The boojum or (Spanish) cirio (Fouquieria columnaris, syn. Idria columnaris) is a bizarre-looking tree in the family Fouquieriaceae, whose other members include the ocotillos. It is nearly endemic to the Baja California Peninsula, with only a small population in the Sierra Bacha of Sonora. The plant's English name is derived from Lewis Carroll's poem "The Hunting of the Snark".

Boojum tree at Baja California desert, Cataviña region.
Boojum tree in UC Riverside's Botanical Garden.

The peculiar distribution pattern of the mainland boojums has led Mexican botanists to conclude that they were probably transplanted to the mainland by the indigenous Seri people, who lived in this area and still live on communal property south of this location. The Seri name for this plant is cototaj [ˈkototax]. In Seri belief, touching this plant will cause strong winds to blow (an undesirable state). Given this belief, the hypothesis that the Seri people transplanted it is doubtful.
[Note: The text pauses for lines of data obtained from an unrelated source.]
structure HostPort where
  queues       : List (Owner × List Msg)  -- owner queues, absent means empty (R393)
  pieces       : List PieceObj            -- objects in reassembly (R394)
  cmdTail      : Word                     -- last valid doorbell value (R386)
  lastCmdSeq   : Word                     -- SEQUENCE of the last entry taken (R400)
  agreedMinor  : Byte                     -- agreed FMT_MINOR (R392)
  session      : Bool                     -- a HELLO has succeeded since cold reset (R383)
  hbAt         : Option Nat               -- AO cycle of the last HEARTBEAT or HELLO taken (R383, R400)
  timerAt      : Nat                      -- AO cycle from which the host-loss timer counts (R398)
  hostLost     : Bool                     -- HOST_LOST (R399)
  lostPolicy   : Nat                      -- the policy in force since the expiry (R398, R399)
  lostAtSeq    : Word                     -- CYCLE_SEQ at the last expiry (R400)
  helloDrops   : List Word                -- REPLY, EVENT, LOG DROPPED at the last successful HELLO (R400)
  seqs         : List Word                -- next SEQUENCE of REPLY, EVENT, LOG (R389)
  ntfDue       : List Nat                 -- rings whose TAIL advanced since their last NTF (R388)
  ntfAt        : List (Nat × Nat)         -- ring, AO cycle of its last NTF (R388)
  linkUp       : Bool                     -- mainband up (R375, R383)
  sbUp         : Bool                     -- sideband up (R375, R383)
  linkRate     : Nat                      -- HP_LINK.RATE (R383)
  linkRepaired : Bool                     -- HP_LINK.REPAIRED (R383)
  rxFseq       : Half                     -- next flit sequence expected (R376)
  rxReplay     : Bool                     -- a replay has been requested (R376)
  rxFails      : Nat                      -- times in a row the expected flit has failed (R376)
  rxBytes      : Bytes                    -- a transaction continued into the next flit (R376)
  burst        : List Bytes               -- open bursts of host queues 12 and 13 (R379)
  burstDrop    : List Bool                -- the open burst is above 64 KiB (R379)
  wraHeld      : List HeldWra             -- WRAs whose CPL has not gone out, oldest first (R347, R378, R431)
  txFseq       : Half                     -- number of the next flit sent (R376)
  txKept       : List Bytes               -- flits sent and not acknowledged, newest first, at most 128 (R376)
  credits      : Nat × Nat × Nat          -- WR, WRA and RD credits to return with the next flit (R376, R378)
  sbArmedAt    : Option Nat               -- AO cycle of the last AO_RESET_ARM (R380)
  deriving DecidableEq, Repr, Inhabited

/-! ### Images, weights, boot -/

/-- A task record of the active image, as the dispatch tables hold it (R114, R409). -/
structure Task where
  taskId : Nat
  safe : Bool
  phase : Nat
  home : Nat
  twin : Nat
  thinOk : Bool
  stealable : Bool
  listOffset : Nat
  listLen : Nat
  listLine : Nat
  seed : Word64
  reinBudget : Nat
  energyEst : Nat
  energyPerUnit : Nat
  units : Nat
  minUnits : Nat
  wsOffset : Nat
  wsCount : Nat
  schedIndex : Nat
  schedLine : Nat
  divisor : Nat
  deriving DecidableEq, Repr, Inhabited

/-- A flow-table entry (R262). -/
structure FlowCfg where
  flowId : Nat
  consTile : Nat
  consCounter : Nat
  itemMax : Nat
  consSlots : Nat
  ringOffset : Nat
  deriving DecidableEq, Repr, Inhabited

/-- A task image with its tables parsed (R105, R106, R409). -/
structure Image where
  slot    : Nat            -- image slot 0 or 1 (R109)
  imageId : Word64
  digest  : Bytes          -- 48 bytes (R107)
  tasks   : List Task
  wsets   : List Nat       -- WSET_IDs in table order (R117)
  flows   : List FlowCfg
  tilemap : List Word64    -- BANK_USE by logical tile; empty when there is no TILEMAP (R126)
  lists   : Nat            -- device address of LISTS
  scheds  : List (Nat × Nat) -- device address and length of each schedule (R216)
  wstream : Nat            -- device address of WSTREAM
  signed  : Bool
  keyHash : Bytes          -- SHA-384 of the signer's key; empty when unsigned (R108, R470)
  deriving DecidableEq, Repr, Inhabited

/-- The staged slot (R109, R111, R397). -/
inductive Staged where
  | none
  | loading
  | verifying (bytes : Bytes) (activate : Bool) (msg : Msg)
  | verified (img : Image) (activate : Bool)
  deriving DecidableEq, Repr, Inhabited

/-- A weight-directory entry (R118, R395). -/
structure WeightSet where
  wsetId : Nat
  addr   : Nat
  len    : Nat
  digest : Bytes
  deriving DecidableEq, Repr, Inhabited

structure Loading where
  staged      : Staged
  active      : Option Image
  weights     : List WeightSet      -- copies in force
  weightsNext : List WeightSet      -- loaded, in force from the next boundary (R118)
  profilesNext : List (Nat × Bytes) -- accepted PROFILE_SET records awaiting the boundary (R158)
  deriving DecidableEq, Repr, Inhabited

/-- The part: which ordering code (R1, R2). -/
inductive Part where
  | ox256 | ox128
  deriving DecidableEq, Repr, Inhabited

/-- One-time programmable state, kept through every reset (R466, R468, R489). -/
structure Fuses where
  part        : Part
  fieldLock   : Bool
  imgSignReq  : Bool
  ikeyHash    : List Bytes     -- four integrator slots
  ikeyValid   : List Bool
  ikeyRevoked : List Bool
  kkeyRevoked : List Bool
  rbFused     : List Nat       -- five anti-rollback counts
  factory     : List (Nat × Nat) -- cluster, logical tile carried by P16 (R48 FACTORY)
  setpoints   : List Nat       -- VDD_T setpoint of each operating point from 420 MHz up, in mV (R478)
  deriving DecidableEq, Repr, Inhabited

/-- A verified firmware image as the device keeps it (R404, R465). -/
structure FwImage where
  num     : Nat
  version : Nat
  rbLevel : Nat
  digest  : Bytes
  code    : Bytes
  deriving DecidableEq, Repr, Inhabited

/-- Processor states, coded as FW_STATUS.STATE (R414). -/
inductive ProcState where
  | boot | running | restarting | rejoinWait | halted | warmPending
  deriving DecidableEq, Repr, Inhabited

structure Proc where
  state     : ProcState
  restarts  : Nat            -- RESTARTS, saturating at 255 (R414)
  lastCause : Nat            -- LAST_CAUSE (R406)
  crashAts  : List Nat       -- AO cycles of recent crash restarts (R408)
  failedOnce : Bool          -- step 3 has failed once in this restart (R407)
  warmBegun : Bool           -- RESTARTING in a planned restart, not after a crash (R405)
  warmMsg   : Option Msg     -- the RESTART_PROCESSOR to answer (R405)
  version   : Nat            -- ACTIVE version (R414)
  switched  : Bool           -- a CCC that runs the staged image 3 already (R404)
  code      : Option FwImage -- the image in the active half of its firmware memory; none while zero-filled (R404, R407)
  data      : Option Nat     -- its data memory: zero, or the free content that the counter value names (R404, R405; log entry 9)
  watchAt   : Nat            -- AO cycle from which its watchdog counts (R406)
  deriving DecidableEq, Repr, Inhabited

structure Boot where
  stage     : Nat                    -- BOOT_STATUS.STAGE (R463)
  taken     : List Nat               -- image numbers taken during boot (R463)
  fwActive  : List FwImage           -- active images by number
  fwStaged  : List FwImage           -- verified, not yet active (R404)
  verifying : Option (Bytes × Nat × Msg) -- object delivered and awaiting FW_VERIFY_DONE, with OBJ
  inReset   : Bool                   -- internal reset holds every die (R487)
  resetAt   : Option Nat             -- AO cycle in which a cold reset was decided (R487)
  releasedAt : Nat                   -- AO cycle of reset release (R488)
  resetCause : Byte                  -- RESET_CAUSE (R501)
  phyRstN   : List (Nat × Bool)      -- commanded PHY_RST_N per PHY; absent means low (R441)
  deriving DecidableEq, Repr, Inhabited

/-! ### Plan cycle -/

/-- DEV_STATE codes 0 to 3 (R381). -/
inductive DevState where
  | stopped | running | paused | replay
  deriving DecidableEq, Repr, Inhabited

/-- Cycle parameters (R230), in µs where a time. -/
structure CycleParams where
  period        : Nat
  deadline      : Nat
  emitMargin    : Nat
  sync          : Bool
  recheckAccept : Nat
  minClear      : Nat
  profileSlot   : Nat
  deriving DecidableEq, Repr, Inhabited

/-- An entry of the cycle facts record (R280). -/
structure Fact where
  kind : Nat
  copy : Nat
  taskId : Nat
  batch : Nat
  desc : Nat
  valA : Nat
  valB : Nat
  deriving DecidableEq, Repr, Inhabited

/-- What a released record was (R243). -/
structure Released where
  state    : Nat          -- 0 VALID, 1 DEGRADED, 2 INVALID
  source   : Nat          -- 0 PRIMARY, 1 LATIGO, 2 NONE
  cause    : Half
  bytes    : Bytes        -- on-device form (R246)
  trajectory : Bytes
  digest   : Bytes
  deriving DecidableEq, Repr, Inhabited

/-- The counts of R248. -/
structure CycleCounts where
  candGenerated : Nat
  candChecked   : Nat
  candCut       : Nat
  unitsFull     : Nat
  unitsThinned  : Nat
  unitsCut      : Nat
  checkRan      : Bool    -- a CHECK-phase SWEEP has run
  checkLo       : Nat     -- CHECK_EPOCH_LO, 0 if none ran
  checkHi       : Nat
  deriving DecidableEq, Repr, Inhabited

/-- The plan item's course through the emit unit (R239 to R243). -/
inductive ItemState where
  | none                       -- no item released yet
  | refused                    -- NONE, or refused by the emit unit or the island
  | admitted (item : Bytes)    -- admitted, record being built
  | waiting (item : Bytes)     -- release request waiting on SAFE entries (R305)
  | granted
  deriving DecidableEq, Repr, Inhabited

structure Cycle where
  dev          : DevState
  tack         : Bool                  -- mode chosen at START (R258, R277)
  seq          : Word                  -- CYCLE_SEQ (R232)
  seqRun       : Bool                  -- a START has happened since cold reset (R471)
  params       : CycleParams           -- in force
  paramsNext   : Option CycleParams    -- accepted, in force from the next boundary
  prevPeriod   : Nat                   -- PERIOD and START_MODE in force during the last cycle begun (R230)
  prevSync     : Bool
  inCycle      : Bool                  -- a cycle has started and its boundary has not fallen
  startAo      : Nat                   -- AO cycle of the last cycle start
  boundaryAt   : Option Nat            -- AO cycle of the last boundary (R405)
  cutT         : Option Nat            -- CUT_T as the timer raised it in the cycle (R279)
  everStarted  : Bool                  -- a cycle has started since START or RESUME
  effectAo     : Nat                   -- AO cycle in which START or RESUME took effect (R231)
  resumedGrid  : Bool                  -- LOCAL start on the paused run's grid (R287)
  earlyStart   : Option Nat            -- AO start of the next cycle that came before the boundary (R245)
  cutDone      : Bool
  deadlineDone : Bool
  released     : List Nat              -- phases released in the cycle (R233, R234)
  phaseEpoch   : List (Nat × Nat)      -- phase, epoch newest at its release (R277)
  phaseHeld    : List (Nat × Nat)      -- tack mode and replay: phase not yet complete, epoch kept for it (log entry 21)
  counts       : CycleCounts
  facts        : List Fact
  item         : ItemState
  planSeen     : Bool                  -- the cycle's plan item has been released (R239)
  noPlan       : Bool                  -- CAUSE bits collected in the cycle (R247)
  refusedItem  : Bool
  stitchBad    : Bool
  stitchRefuse : Bool                  -- a mismatch outside Latigo's pair refuses the primary (R241, R323)
  lateAbort    : Bool
  lateAbortNext : Bool
  refineDropped : Bool
  thinned      : Bool
  cutActed     : Bool
  miss         : Bool
  record       : Option Released       -- the cycle's record, once released (R243)
  earlyRecord  : Option Released       -- the next cycle's record, gone out INVALID already (R326)
  prevDigest   : Bytes                 -- PREV_DIGEST (R283)
  lastResult   : Bytes                 -- RESULT_DIGEST of the last cycle released (R471)
  framesDone   : List Bytes            -- 56-byte entries of frames completed (R285)
  queueBytes   : List (Nat × Nat)      -- valid bytes released per queue (R280)
  batchPos     : List (Nat × Nat)      -- tile, batches dispatched on it in the cycle (R280)
  startMsg     : Option Msg            -- START awaiting the first cycle's start (R395)
  pauseMsg     : Option Msg            -- PAUSE pending (R286)
  stopMsg      : Option Msg            -- STOP pending
  factsSlots   : List Nat              -- CYCLE_SEQs whose facts record is in the ring, newest first (R279)
  deriving DecidableEq, Repr, Inhabited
The trunk is up to 24 cm thick, with branches sticking out at right angles, all covered with small leaves 1.5-4 cm long. They can grow to a height of 20 m. The flowers bloom in summer and autumn; they occur in short racemes, and are creamy yellow with a honey scent.

Cirios are fairly popular as garden plants in the southwestern US, including numerous botanical gardens and zoos. This popularity has endangered the plant as the younger plant population has been depleted.